## Directions:
Please output exactly the part of the records below that opens with the line containing "else if p.eng" and closes with the line containing "def State.pieceBack (s", both lines included, and nothing else.

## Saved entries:
◆ ◆ ◆ ◆

/-- `n` bytes of a row from offset `o`, as physical ranges. -/
def cutRow (r : Row) (o n : Nat) : Row :=
  let f := fun (acc : Row × Nat) (p : Rng) =>
    let lo := max o acc.2
    let hi := min (o + n) (acc.2 + p.len)
    (if lo < hi then acc.1 ++ [{ p with pa := p.pa + (lo - acc.2), len := hi - lo }] else acc.1, acc.2 + p.len)
  (r.foldl f ([], 0)).1

/-- The ranges of a row as pairs. -/
def pairs (r : Row) : List (Nat × Nat) := r.map (fun p => (p.pa, p.len))

/-- The ranges that an engine reads, at their homes (R367). -/
def State.useRow (s : State) (r : Row) : State := r.foldl (fun (t : State) p => t.useHome p.nc false [(p.pa, p.len)]) s

/-- Bytes cut along physical ranges. -/
def cutAlong : List (Nat × Nat) → List Byte → List (Nat × List Byte)
  | [], _ => []
  | p :: r, bs => (p.1, bs.take p.2) :: cutAlong r (bs.drop p.2)

/-- The cause that removed rights give to an access of an operation (R177, R271). -/
def State.lostRights (s : State) (o : EngOp) (k : RKind) (r : Row) : Option Cause :=
  (r.filterMap (fun p => if p.tok then s.rights k o.party p.pa else none)).head?

/-- The completion object of an operation as a range; one in the local window needs no token (R261). -/
def State.compRow (s : State) (o : EngOp) : Row :=
  match o.comp with
  | some a => [⟨a, 8, match s.targetOf a with | .scratch c => c != o.core | _ => true, o.compNc⟩]
  | none => []

/-- What stops an operation beside an error in its data (R271): rights that are gone, or a path that has failed, to what it reads, what it
writes, or its completion object. -/
def State.opCause (s : State) (o : EngOp) (reads writes : Row) : Option Cause :=
  (s.lostRights o .load reads).orElse (fun _ => (s.lostRights o .store writes).orElse (fun _ => (s.lostRights o .atom (s.compRow o)).orElse (fun _ =>
    if (reads ++ writes ++ s.compRow o).any (fun p => !s.inReach (o.core / 96) p.pa) then some .linkDown else none)))

/-- Rights to a range are being withdrawn (R164). -/
def State.withdrawing (s : State) (ps : List (Nat × Nat)) : Bool :=
  s.flight.any (fun e => match e.2.msg with
    | .token t => t.invSent && !t.answered && overlap ps [(t.base, regionBytes t.sz)]
    | _ => false) || s.hostWithdraws ps

/-- The engagements of an operation end (R177), and its pinned source slot is free (R262). -/
def State.endOp (s : State) (n : Nat) (o : EngOp) : State :=
  let eng := o.engaged.foldl (fun l b => l.erase (b, o.party)) s.own.engaged
  { s with ops := s.ops.drop n, own := { s.own with engaged := eng } }

def State.unpin (s : State) (o : EngOp) : State :=
  match o.body with
  | .copy c => match c.srcQ with
    | some (q, i) => s.modCtx o.core o.ctx (fun x => x.modQ q (fun d =>
        { d with pinned := d.pinned.erase i, headDue := d.headDue || d.mode == .spliceIn }))
    | none => s
  | _ => s

/-- A phase rolls back (R221): its context's core freezes until PHASE_ROLLBACK. -/
def State.startRollback (s : State) (c k : Nat) (e : Cause) : State :=
  let s := s.modCtx c k (fun x => { x with addr := x.pc, phase := { x.phase with rollback := some e } })
  if (s.coreAt c).running = some k then s.modCore c (fun y => { y with freeze := y.freeze ++ [.rollback] }) else s

/-- An operation that a rollback has issued (R268). -/
def EngOp.isRefetch (o : EngOp) : Bool := match o.copy? with | some c => decide (c.kind = .refetch) | none => false

/-- The cause of an operation delivered to its issuer (R271): at its next stop point, or, where the operation stops, at once if it waits on the
operation's object or slots; an uncorrectable error in a phase rolls the phase back; a refetch that stops makes the rollback fail (R221). -/
def State.deliver (s : State) (o : EngOp) (e : Cause) (stops : Bool) (slots : List (Nat × Nat)) : State :=
  let x := s.ctxAt o.core o.ctx
  if o.isRefetch then
    s.modCtx o.core o.ctx (fun x => { x with phase := { x.phase with failed := true } })
  else if x.bind.phaseBound && o.phase && e == .eccUe then s.startRollback o.core o.ctx e
  else
    let comp := if stops then o.comp else none
    s.causeNow o.core o.ctx { cause := e, ent := o.ent, comp := comp } (s.waitsOn o.core o.ctx comp slots)

/-- A slot left by a stopped operation: present, with every word marked bad (R271). -/
def State.badSlot (s : State) (c k q idx : Nat) : State :=
  let x := s.ctxAt c k
  let d := x.queue q
  if d.pmap.getLsbD idx then s
  else (s.markBad (spanPA c x (d.slotOff idx)) d.slotBytes).modCtx c k (fun x => x.modQ q (fun d => d.setPresent idx))

/-- The slots that an operation has allocated and not yet made present, on the issuing context's own queues (R271). -/
def EngOp.slots (o : EngOp) : List (Nat × Nat) :=
  match o.body with
  | .copy c =>
    (match c.slot with | some (q, i, none) => [(q, i)] | _ => []) ++
      c.targets.filterMap (fun t => match t.2 with
        | .slot i => if t.1 = o.core ∧ c.d.tctx = o.ctx then some (c.d.dq, i) else none
        | _ => none)
  | .sparse x =>
    (match x.oslot with | some l => [(x.oq, l.idx)] | none => []) ++ (match x.rslot with | some l => [(x.rq, l.idx)] | none => [])

/-- An operation stops (R271): it writes no further data, its absent slots become present and bad, it adds nothing, and its
cause is delivered. -/
def State.stopOp (s : State) (n : Nat) (o : EngOp) (e : Cause) : State :=
  let s := match o.body with
    | .copy c =>
      let s := match c.slot with
        | some (q, i, none) => s.badSlot o.core o.ctx q i
        | some (q, i, some dst) =>
          if c.slotSent then s
          else
            let m : Msg := .append ⟨o.core, o.ctx, q⟩ dst i (tagByte c.d.tfmt c.d.tswz) (List.replicate c.d.bytes 0)
              (List.range (c.d.bytes / 32))
            s.postAt o.core o.ctx n m
        | none => s
      c.targets.foldl (fun (t : State) (e : Nat × Delivery) => match e.2 with | .slot i => t.badSlot e.1 c.d.tctx c.d.dq i | _ => t) s
    | .sparse _ => o.slots.foldl (fun (t : State) (q : Nat × Nat) => t.badSlot o.core o.ctx q.1 q.2) s
  let slots := o.slots
  ((s.unpin o).endOp n o).deliver o e true slots

/-- The bytes that a delivery of CPYM or CPYQ takes from the buffer. -/
def CopyOp.bufBytes (c : CopyOp) : List Byte := c.buf.readBytes 0 c.d.bytes

/-- The ranges to which piece `i` of an operation goes. -/
def State.pieceRow (s : State) (o : EngOp) (c : CopyOp) (i : Nat) : Row :=
  let p := c.d.piece i
  if c.kind = .cpym then c.targets.flatMap (fun t => s.targetRow o.core o.ctx c.d t.1 p.1 p.2.1 p.2.2)
  else match c.dst[p.1]? with | some r => cutRow r p.2.1 p.2.2 | none => []

/-- The regions of which a write of an operation is the first to be reported (R163, R177). -/
def State.opReports (s : State) (o : EngOp) (r : Row) : List Nat :=
  ((r.filter (fun p => p.tok)).filterMap (fun p => (s.own.regionAt p.pa).map (fun g => g.base))).eraseDups.filter (fun b => !o.reported.contains b)

/-- A piece whose bytes have returned goes towards its destination (R263 to R267, R270). -/
def State.sendPiece (s : State) (n : Nat) (o : EngOp) (c : CopyOp) (i : Nat) (bs : List Byte) : State :=
  let p := c.d.piece i
  let off := p.1 * c.d.len + p.2.1
  let rep := if c.kind = .cpyq ∨ (c.kind = .cpym ∧ c.d.dqk) then [] else s.opReports o (s.pieceRow o c i)
  let put (s : State) (ws : List (Nat × List Byte)) (slot : Bool) : State :=
    s.launchFlight { core := o.core, ctx := 64, msg := .piece n ws slot rep }
  let o := { o with reported := rep ++ o.reported, back := some s.cycle }
  let c := { c with todo := c.todo.erase i, asked := c.asked.erase i }
  match c.kind with
  | .cpym =>
    if c.d.dqk then s.setOp n { o with body := .copy { c with buf := c.buf.writeBytes off bs } }
    else
      let ts := c.targets.map (fun t => t.1)
      let s := ts.foldl (fun t k => put t
        [(spanPA k (t.ctxAt k c.d.tctx) (rowAt c.d.dst c.d.dpitch p.1 + p.2.1), bs)] false) s
      s.setOp n { o with body := .copy { c with left := c.left + ts.length } }
  | .cpyq =>
    let c := { c with buf := c.buf.writeBytes off bs }
    let s := s.setOp n { o with body := .copy { c with slotSent := c.todo.isEmpty } }
    if c.todo.isEmpty then
      match c.slot with
      | some (q, idx, some dst) =>
        let m : Msg := .append ⟨o.core, o.ctx, q⟩ dst idx (tagByte c.d.tfmt c.d.tswz) c.bufBytes []
        s.postAt o.core o.ctx n m
      | _ => s
    else s
  | _ =>
    let ws := match c.dst[p.1]? with | some r => cutAlong (pairs (cutRow r p.2.1 p.2.2)) bs | none => []
    (put s ws c.d.dqk).setOp n { o with body := .copy { c with left := c.left + 1 } }

/-- The port's charge for a read of an engine: a class admits at most one piece a cycle; a piece that is not admitted leaves its class
active (R395 to R397). -/
def State.payEngine (s : State) (k : Nat) (o : EngOp) (ps : List (Nat × Nat)) : Except State State :=
  let n := s.chargeOf o.core ps
  let cls := s.shareClass o.core o.ctx
  let p := s.portCls o.core cls
  if n = 0 then .ok s
  else if p.eng = some s.cycle then .error (s.setPortCls o.core cls { p with active := true })
  else match p.take n with
    | some q => .ok (s.setPortCls o.core cls { q with eng := some s.cycle, turn := k })
    | none => .error (s.setPortCls o.core cls { p with active := true })

/-- The data of piece `i` come back to the engine, and go towards their destination; an uncorrectable error stops the operation (R270, R271). -/
def State.pieceBack (s : State) (n : Nat) (o : EngOp) (c : CopyOp) (i : Nat) (ps : List (Nat × Nat)) : State :=
  if ps.any (fun q => s.badRange q.1 q.2) then s.stopOp n o .eccUe
  else
    let s := s.sendPiece n o c i (ps.flatMap (fun q => s.homeBytes q.1 q.2))
    if c.todo.length = 1 then s.unpin o else s

/-- COPY_PIECE: the read of piece `i` of operation `n` goes out, or its data come back from their bank, and its write goes towards the home
(R270). An engine sends one read in a cycle, has 64 in flight, and moves one piece in a cycle (R256). Rights that are gone, a failed path, and an
uncorrectable error stop the operation (R271). -/
def execCopyPiece (n i : Nat) (s : State) : Out :=
  match Tab.find s.ops n with
  | some o =>
    match o.body with
    | .copy c =>
      if !o.started || decide (s.cycle < o.since) || !c.todo.contains i || o.back == some s.cycle then idle s
      else
        let p := c.d.piece i
        match c.src[p.1]? with
        | none => idle s
        | some r =>
          let r := cutRow r p.2.1 p.2.2
          let ps := pairs r
          let out := s.pieceRow o c i
          if s.withdrawing (ps ++ pairs (out ++ s.compRow o)) then idle s
          else match s.opCause o r out with
            | some e => .next (s.stopOp n o e)
            | none =>
              let away (s : State) : Bool := s.atBank ps || ps.any (fun q => s.remote q.1)
              if c.asked.contains i then (if away s then idle s else .next (s.pieceBack n o c i ps))
              else if o.turn == some s.cycle || decide (64 ≤ c.asked.length) then idle s
              else
                match s.payEngine n o ps with
                | .error s => .next s
                | .ok s =>
                  let s := s.useRow r
                  let c := { c with asked := c.asked ++ [i] }
                  let o := { o with turn := some s.cycle, body := .copy c }
                  let s := s.setOp n o
                  .next (if away s then s else s.pieceBack n o c i ps)
    | _ => idle s
  | none => idle s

◆ ◆ ◆ ◆

## Response to the exercise:
  else if p.eng = some s.cycle then .error (s.setPortCls o.core cls { p with active := true })
  else match p.take n with
    | some q => .ok (s.setPortCls o.core cls { q with eng := some s.cycle, turn := k })
    | none => .error (s.setPortCls o.core cls { p with active := true })

/-- The data of piece `i` come back to the engine, and go towards their destination; an uncorrectable error stops the operation (R270, R271). -/
def State.pieceBack (s : State) (n : Nat) (o : EngOp) (c : CopyOp) (i : Nat) (ps : List (Nat × Nat)) : State :=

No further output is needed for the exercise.